Les causes d’insuffisance respiratoire rencontrées à l’USI sont variées (tableau I),
mais peuvent être rassemblées en deux grands groupes en fonction de leur
physiopathologie (fig. 1).
Altérations du système nerveux central : intoxication médicamenteuse, coma
métabolique…
Altérations du système neuromusculaire: quadriplégie, curarisants, myasthénie,
Guillain-Barré, SLA…
Altérations de la cage thoracique : fractures, déformations, cyphoscoliose…

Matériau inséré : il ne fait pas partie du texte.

-- ==== Sys2Proof/Machine/Scheduler.lean ====
section
/-! DEFINITION. The Scheduler (spec/44_scheduler.md): operation TICK. -/

namespace Sys2Proof.Machine

/-- A class ends in EmptyAdvanced: poll 2 becomes its baseline and it returns to Idle (R255, R258). -/
def advanceEmpty (c : RateClass) (s : State) : TickResult × State :=
  (.emptyAdvanced, ((now s).2.setLastSent c (now s).1).setSched c .idle)

/-- A class ends in Sent: CLEAR(c), then poll 2 becomes its baseline, Sent is entered and left (R255, R259, R265). -/
def finishSent (c : RateClass) (s : State) : TickResult × State :=
  let n := now (clearClass c s)
  (.sent, ((n.2.setLastSent c n.1).setSched c .sent).setSched c .idle)

/-- A built frame is handed to the transport, exactly once (R255, R259, R262). -/
def sendFrame (c : RateClass) (f : List Byte) (s : State) : TickResult × State :=
  let r := transmit f s
  if r.1 then finishSent c r.2 else (.transmitFailed, r.2.setSched c .idle)

/-- What TICK does for a class that is due, `t` being poll 1 (R255): nothing pending, too large, or a frame. -/
def serveDue (c : RateClass) (t : Time) (s : State) : TickResult × State :=
  let p := pendingList c s.blk.slots
  if p.isEmpty then advanceEmpty c s
  else
    match encodeList s.cfg p t with
    | none => (.frameTooLarge, s.setSched c .idle)
    | some f => sendFrame c f s

/-- TICK's evaluation of one class (R255, R256): poll 1, the due test on the elapsed time modulo `2^64`, the rest. -/
def tickClass (c : RateClass) (s : State) : TickResult × State :=
  let n := now s
  if n.1 - n.2.blk.lastSent.get c < n.2.cfg.interval.get c then (.notDue, n.2)
  else serveDue c n.1 (n.2.setSched c .due)

/-- The results of one TICK, per class, and the state after the walk. -/
structure TickRun where
  results : PerClass TickResult
  state : State
  deriving DecidableEq, Repr

/-- The walk over the classes in the fixed order VeryFast, Fast, Slow (R254, R255). -/
def tickWalk (s : State) : TickRun :=
  let a := tickClass .veryFast s
  let b := tickClass .fast a.2
  let d := tickClass .slow b.2
  { results := { veryFast := a.1, fast := b.1, slow := d.1 }, state := d.2 }

/-- TICK's status: `FrameTooLarge` if some class has that result, else OK (R255, R267). -/
def tickStatus (r : PerClass TickResult) : Status :=
  if r.veryFast = .frameTooLarge ∨ r.fast = .frameTooLarge ∨ r.slow = .frameTooLarge then .frameTooLarge else .ok

/-- TICK's `rdata`: `result[0] + 16·result[1] + 256·result[2]` (R255, R267). -/
def tickData (r : PerClass TickResult) : Time :=
  BitVec.ofNat 64 (r.veryFast.code + 16 * r.fast.code + 256 * r.slow.code)

/-- TICK as a command (R255): the walk, then the response, which carries `rdata` with either status. -/
def execTick (s : State) : Host.Outcome State Fault Refusal :=
  let w := tickWalk s
  .next (w.state.respond { status := tickStatus w.results, rdata := tickData w.results, rbytes := [] })

end Sys2Proof.Machine
end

Obstruction des voies aériennes: corps étrangers, épiglottite, asthme…
Altérations du parenchyme pulmonaire: BPCO, ARDS, infections, atélectasies,
pneumothorax…
Altérations cardiovasculaires: œdème pulmonaire hémodynamique, insuffisance
circulatoire aiguë…
Table au I - Causes fréquentes d’insuffisance respiratoire aiguë à l’USI.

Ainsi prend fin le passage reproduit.